3. These institutions are: the University of Toronto (Toronto, Ontario), McGill University (Montreal Québec), the University of British Columbia (Vancouver, British Columbia), the Université de Montréal (Montréal, Québec), the University of Alberta (Edmonton, Alberta), and the Université Laval (Québec, Québec).

4. To the six Universities already identified we have to add: the University of Calgary (Calgary, Alberta), the University of Ottawa (Ottawa, Ontario), the University of Western Ontario (London, Ontario), the University of Waterloo (Waterloo, Ontario), York University (Toronto, Ontario), Université du Québec à Montréal (Montreal, Quebec), Queen's University (Kingston, Ontario), and McMaster University (Hamilton, Ontario) to get to more than three quarters of all PhD enrolments and degrees conferred.

5. For more on this see Maheu (Citation2007, pp. 122–124, 2006), Williams (Citation2008), Cameron (Citation2004, Citation2005), and Prichard (Citation2000).

6. For the total list of these 14 Canadian Universities see footnotes 3 and 4 above.

7. At both the University of Toronto and McGill University a Graduate School or Faculty of Graduate Studies had been created the same year, that is 1922 (Gingras, Citation1991, pp. 58–59).

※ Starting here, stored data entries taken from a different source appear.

-- ==== Sys2Proof/Decode.lean ====
section
/-! DEFINITION. Words to instructions and back, from the encoding tables of 05, 09, 11, 15, 17, 19, 21 and 23. -/
namespace Sys2Proof

/-- Bits `[lo + len - 1 : lo]` of `w` (00 R2). -/
def fld (w lo len : Nat) : Nat := w / 2 ^ lo % 2 ^ len

/-- Bits `[lo + n - 1 : lo]` as a field of width `n`. -/
def bf (w lo n : Nat) : BitVec n := BitVec.ofNat n (fld w lo n)

/-- Why bits are not an instruction. -/
inductive DecodeError where
  /-- No row of the opcode map has these bits (05 R59). -/
  | noRow
  /-- A field holds a value that traps (05 R55, R59). -/
  | badField
  deriving DecidableEq, Repr

/-- Major 0x00 (05 Table 5.4). -/
noncomputable def decode00 (w : Nat) : Option Instr :=
  if fld w 0 1 = 0 then some (.iadd ⟨bf w 22 3, bf w 15 7, bf w 8 7, bf w 1 7⟩)
  else if fld w 0 1 = 1 then some (.isub ⟨bf w 22 3, bf w 15 7, bf w 8 7, bf w 1 7⟩)
  else none

/-- Major 0x01 (05 Table 5.4). -/
noncomputable def decode01 (w : Nat) : Option Instr :=
  if fld w 0 1 = 0 then some (.imulLo ⟨bf w 22 3, bf w 15 7, bf w 8 7, bf w 1 7⟩)
  else if fld w 0 1 = 1 then some (.imulHiS ⟨bf w 22 3, bf w 15 7, bf w 8 7, bf w 1 7⟩)
  else none

/-- Major 0x02 (05 Table 5.4). -/
noncomputable def decode02 (w : Nat) : Option Instr :=
  if fld w 0 1 = 0 then some (.imac ⟨bf w 22 3, bf w 15 7, bf w 8 7, bf w 1 7⟩)
  else if fld w 0 1 = 1 then some (.iabd ⟨bf w 22 3, bf w 15 7, bf w 8 7, bf w 1 7⟩)
  else none

/-- Major 0x03 (05 Table 5.4). -/
noncomputable def decode03 (w : Nat) : Option Instr :=
  if fld w 0 1 = 0 then some (.iminS ⟨bf w 22 3, bf w 15 7, bf w 8 7, bf w 1 7⟩)
  else if fld w 0 1 = 1 then some (.imaxS ⟨bf w 22 3, bf w 15 7, bf w 8 7, bf w 1 7⟩)
  else none

/-- Major 0x04 (05 Table 5.4). -/
noncomputable def decode04 (w : Nat) : Option Instr :=
  if fld w 0 1 = 0 then some (.iminN ⟨bf w 22 3, bf w 15 7, bf w 8 7, bf w 1 7⟩)
  else if fld w 0 1 = 1 then some (.imaxN ⟨bf w 22 3, bf w 15 7, bf w 8 7, bf w 1 7⟩)
  else none

/-- Major 0x05 (05 Table 5.4). -/
noncomputable def decode05 (w : Nat) : Option Instr :=
  if fld w 0 1 = 0 then some (.and ⟨bf w 22 3, bf w 15 7, bf w 8 7, bf w 1 7⟩)
  else if fld w 0 1 = 1 then some (.or ⟨bf w 22 3, bf w 15 7, bf w 8 7, bf w 1 7⟩)
  else none

/-- Major 0x06 (05 Table 5.4). -/
noncomputable def decode06 (w : Nat) : Option Instr :=
  if fld w 0 1 = 0 then some (.xor ⟨bf w 22 3, bf w 15 7, bf w 8 7, bf w 1 7⟩)
  else if fld w 0 1 = 1 then some (.andn ⟨bf w 22 3, bf w 15 7, bf w 8 7, bf w 1 7⟩)
  else none

/-- Major 0x07 (05 Table 5.4). -/
noncomputable def decode07 (w : Nat) : Option Instr :=
  if fld w 0 1 = 0 then some (.shl ⟨bf w 22 3, bf w 15 7, bf w 8 7, bf w 1 7⟩)
  else if fld w 0 1 = 1 then some (.shr ⟨bf w 22 3, bf w 15 7, bf w 8 7, bf w 1 7⟩)
  else none

/-- Major 0x08 (05 Table 5.4). -/
noncomputable def decode08 (w : Nat) : Option Instr :=
  if fld w 0 1 = 0 then some (.sar ⟨bf w 22 3, bf w 15 7, bf w 8 7, bf w 1 7⟩)
  else if fld w 0 1 = 1 then some (.rot ⟨bf w 22 3, bf w 15 7, bf w 8 7, bf w 1 7⟩)
  else none

/-- Major 0x09 (05 Table 5.4). -/
noncomputable def decode09 (w : Nat) : Option Instr :=
  if fld w 0 1 = 0 then some (.fadd ⟨bf w 22 3, bf w 15 7, bf w 8 7, bf w 1 7⟩)
  else if fld w 0 1 = 1 then some (.fsub ⟨bf w 22 3, bf w 15 7, bf w 8 7, bf w 1 7⟩)
  else none

/-- Major 0x0A (05 Table 5.4). -/
noncomputable def decode0A (w : Nat) : Option Instr :=
  if fld w 0 1 = 0 then some (.fmul ⟨bf w 22 3, bf w 15 7, bf w 8 7, bf w 1 7⟩)
  else if fld w 0 1 = 1 then some (.ffma ⟨bf w 22 3, bf w 15 7, bf w 8 7, bf w 1 7⟩)
  else none

/-- Major 0x0B (05 Table 5.4). -/
noncomputable def decode0B (w : Nat) : Option Instr :=
  if fld w 0 1 = 0 then some (.fmin ⟨bf w 22 3, bf w 15 7, bf w 8 7, bf w 1 7⟩)
  else if fld w 0 1 = 1 then some (.fmax ⟨bf w 22 3, bf w 15 7, bf w 8 7, bf w 1 7⟩)
  else none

8. In the fall of 2005 and winter of 2006 the author submitted a questionnaire “The Graduate School: Its Responsibilities And Functions; a Questionnaire” to the Deans of twelve Canadian universities (University of Toronto, McGill University, University of British Columbia, Université de Montréal, the University of Alberta, Université Laval, University of Calgary, University of Ottawa, University of Western Ontario, York University, Queen's University, and McMaster University). The rate of response was 100 per cent. The information presented in the following paragraphs details the roles and functions of these Graduate Schools as of the winter of 2006, and are based on the data collected through this questionnaire, which in some cases has been followed up by personal exchanges and interviews with a number of Deans in order to clarify more specific points. Since then, to our knowledge, two of these institutions have gone through a review process of at least part of the roles performed by their respective Graduate Schools. In one of these institutions major changes were brought to the role of the Graduate Schools with respect to interdisciplinary studies, up to then regrouped within a specific academic unit. In the second one, on the basis of arguable decentralisation policies (for a discussion of the irrelevant decentralisation policies within research universities see below), crucial roles of the Graduate Schools pertaining to academic issues (admissions, programmes, and degrees) are in the process of being transferred to basic academic units, while the Graduate School keeps its function of institutional leadership for graduate studies. Overall, these changes do not modify the global major trends detailed in the following pages with respect to Canadian Graduate Schools' roles and functions.

9. Actually, to highlight the crucial importance of this function in their overall institutional mandate, some Graduate Schools were recently renamed Graduate and Post‐doctoral Studies Faculty.

10. Within some North American Universities Deans of Graduate Studies will also serve as Vice‐principals Research. This trend though seems to be less frequent than it was before which might have to do with more complex functions a Vice‐principal Research would have to assume in a context where university research is more and more now open to patents ownership and intellectual property rights exercised by Universities.

11. In the fall of 2001 the Canadian Association for Graduate Studies (CAGS) (the equivalent of the American Council of Graduate Schools), the members of which are Graduate Studies academic leaders within Canadian Universities, Graduate Student Associations and Research funding Agencies, held an international conference on the future of graduate studies in Montreal. A CAGS's (Citation2001) publication, Brave New Worlds, Graduate Education for the 21st Century, presents the main outcomes of this conference. Hence, the most important challenges and required innovations for twenty‐first century graduate education were identified.